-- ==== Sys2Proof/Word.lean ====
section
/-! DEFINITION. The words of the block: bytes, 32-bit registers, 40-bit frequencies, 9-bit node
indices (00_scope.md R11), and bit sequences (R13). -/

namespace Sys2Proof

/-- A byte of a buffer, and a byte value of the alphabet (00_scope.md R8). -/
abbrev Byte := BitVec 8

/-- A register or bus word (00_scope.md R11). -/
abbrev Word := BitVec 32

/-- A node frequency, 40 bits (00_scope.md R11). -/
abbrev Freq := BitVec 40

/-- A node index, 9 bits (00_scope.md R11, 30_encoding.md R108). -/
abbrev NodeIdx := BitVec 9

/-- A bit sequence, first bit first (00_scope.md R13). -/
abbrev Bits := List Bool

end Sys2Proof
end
* * *
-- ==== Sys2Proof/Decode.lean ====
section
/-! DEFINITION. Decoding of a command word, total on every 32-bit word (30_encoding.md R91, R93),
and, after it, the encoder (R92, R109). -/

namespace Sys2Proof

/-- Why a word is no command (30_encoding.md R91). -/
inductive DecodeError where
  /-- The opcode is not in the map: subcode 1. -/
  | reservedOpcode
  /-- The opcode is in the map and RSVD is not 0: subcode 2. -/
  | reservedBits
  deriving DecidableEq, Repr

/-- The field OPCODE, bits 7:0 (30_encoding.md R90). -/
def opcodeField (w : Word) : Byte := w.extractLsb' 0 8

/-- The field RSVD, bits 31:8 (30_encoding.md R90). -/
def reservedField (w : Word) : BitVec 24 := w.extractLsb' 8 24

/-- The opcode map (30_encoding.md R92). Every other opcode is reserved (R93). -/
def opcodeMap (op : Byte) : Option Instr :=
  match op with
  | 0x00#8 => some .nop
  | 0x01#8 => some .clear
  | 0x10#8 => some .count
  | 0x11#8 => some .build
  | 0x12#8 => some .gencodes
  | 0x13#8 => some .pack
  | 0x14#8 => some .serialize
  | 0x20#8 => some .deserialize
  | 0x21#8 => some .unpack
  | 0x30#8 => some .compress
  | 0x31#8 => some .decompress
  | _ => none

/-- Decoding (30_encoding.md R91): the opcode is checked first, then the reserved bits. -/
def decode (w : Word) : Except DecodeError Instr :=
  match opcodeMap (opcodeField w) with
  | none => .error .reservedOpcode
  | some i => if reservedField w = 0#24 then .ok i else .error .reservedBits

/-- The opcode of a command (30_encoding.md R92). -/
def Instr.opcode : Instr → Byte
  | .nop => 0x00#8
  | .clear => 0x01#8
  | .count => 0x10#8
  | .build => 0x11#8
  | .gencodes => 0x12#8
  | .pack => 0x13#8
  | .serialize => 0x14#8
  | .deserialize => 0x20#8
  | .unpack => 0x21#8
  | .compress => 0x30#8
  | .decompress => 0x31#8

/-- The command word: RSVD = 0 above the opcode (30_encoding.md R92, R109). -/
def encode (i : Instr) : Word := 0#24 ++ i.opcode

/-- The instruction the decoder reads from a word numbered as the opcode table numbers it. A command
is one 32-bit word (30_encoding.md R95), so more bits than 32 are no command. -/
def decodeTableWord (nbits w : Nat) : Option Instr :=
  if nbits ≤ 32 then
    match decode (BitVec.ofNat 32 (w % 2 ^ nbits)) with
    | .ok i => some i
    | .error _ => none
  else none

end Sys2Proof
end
==
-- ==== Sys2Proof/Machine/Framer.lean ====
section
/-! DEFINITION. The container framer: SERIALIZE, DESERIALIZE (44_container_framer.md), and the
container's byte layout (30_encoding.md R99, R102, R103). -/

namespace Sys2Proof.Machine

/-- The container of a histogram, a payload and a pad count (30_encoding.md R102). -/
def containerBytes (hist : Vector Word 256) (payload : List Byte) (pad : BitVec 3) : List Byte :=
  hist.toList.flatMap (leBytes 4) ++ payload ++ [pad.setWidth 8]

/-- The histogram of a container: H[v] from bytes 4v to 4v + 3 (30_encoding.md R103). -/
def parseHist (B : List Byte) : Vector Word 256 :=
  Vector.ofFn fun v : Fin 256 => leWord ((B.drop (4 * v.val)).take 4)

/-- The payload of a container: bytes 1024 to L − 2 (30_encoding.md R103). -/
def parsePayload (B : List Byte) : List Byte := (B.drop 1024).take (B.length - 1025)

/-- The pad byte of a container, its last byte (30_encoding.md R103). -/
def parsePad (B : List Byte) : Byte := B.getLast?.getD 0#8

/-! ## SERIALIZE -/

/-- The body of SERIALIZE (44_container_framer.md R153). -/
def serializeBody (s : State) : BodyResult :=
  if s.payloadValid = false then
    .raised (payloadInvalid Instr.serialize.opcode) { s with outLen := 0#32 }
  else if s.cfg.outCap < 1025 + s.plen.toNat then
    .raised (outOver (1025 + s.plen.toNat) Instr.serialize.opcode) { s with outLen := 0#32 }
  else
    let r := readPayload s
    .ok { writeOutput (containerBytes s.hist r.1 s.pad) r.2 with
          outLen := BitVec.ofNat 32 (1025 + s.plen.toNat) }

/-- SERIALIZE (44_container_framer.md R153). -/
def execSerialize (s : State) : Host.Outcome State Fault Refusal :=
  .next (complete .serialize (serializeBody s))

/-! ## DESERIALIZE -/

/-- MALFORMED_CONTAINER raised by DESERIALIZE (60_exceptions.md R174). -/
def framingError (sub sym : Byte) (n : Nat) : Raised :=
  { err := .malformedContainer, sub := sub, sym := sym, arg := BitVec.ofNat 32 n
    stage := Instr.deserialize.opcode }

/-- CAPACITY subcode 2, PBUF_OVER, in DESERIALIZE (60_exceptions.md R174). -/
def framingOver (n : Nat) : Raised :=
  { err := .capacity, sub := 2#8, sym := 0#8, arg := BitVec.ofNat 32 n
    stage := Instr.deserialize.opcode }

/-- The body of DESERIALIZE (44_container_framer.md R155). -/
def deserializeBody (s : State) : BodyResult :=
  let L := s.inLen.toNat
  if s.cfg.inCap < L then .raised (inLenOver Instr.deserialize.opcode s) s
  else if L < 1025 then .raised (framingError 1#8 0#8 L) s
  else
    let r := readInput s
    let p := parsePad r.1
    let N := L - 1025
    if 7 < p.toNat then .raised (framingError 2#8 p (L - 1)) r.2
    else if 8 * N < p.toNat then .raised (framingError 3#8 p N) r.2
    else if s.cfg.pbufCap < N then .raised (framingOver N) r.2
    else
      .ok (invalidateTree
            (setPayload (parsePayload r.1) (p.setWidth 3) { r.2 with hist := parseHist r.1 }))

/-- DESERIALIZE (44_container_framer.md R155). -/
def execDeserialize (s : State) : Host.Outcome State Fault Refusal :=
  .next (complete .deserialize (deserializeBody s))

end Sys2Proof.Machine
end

* [WORK REQUEST]: Copy out each line of the listing that holds the string "nbits".

* [ANSWER]:
def decodeTableWord (nbits w : Nat) : Option Instr :=
  if nbits ≤ 32 then
    match decode (BitVec.ofNat 32 (w % 2 ^ nbits)) with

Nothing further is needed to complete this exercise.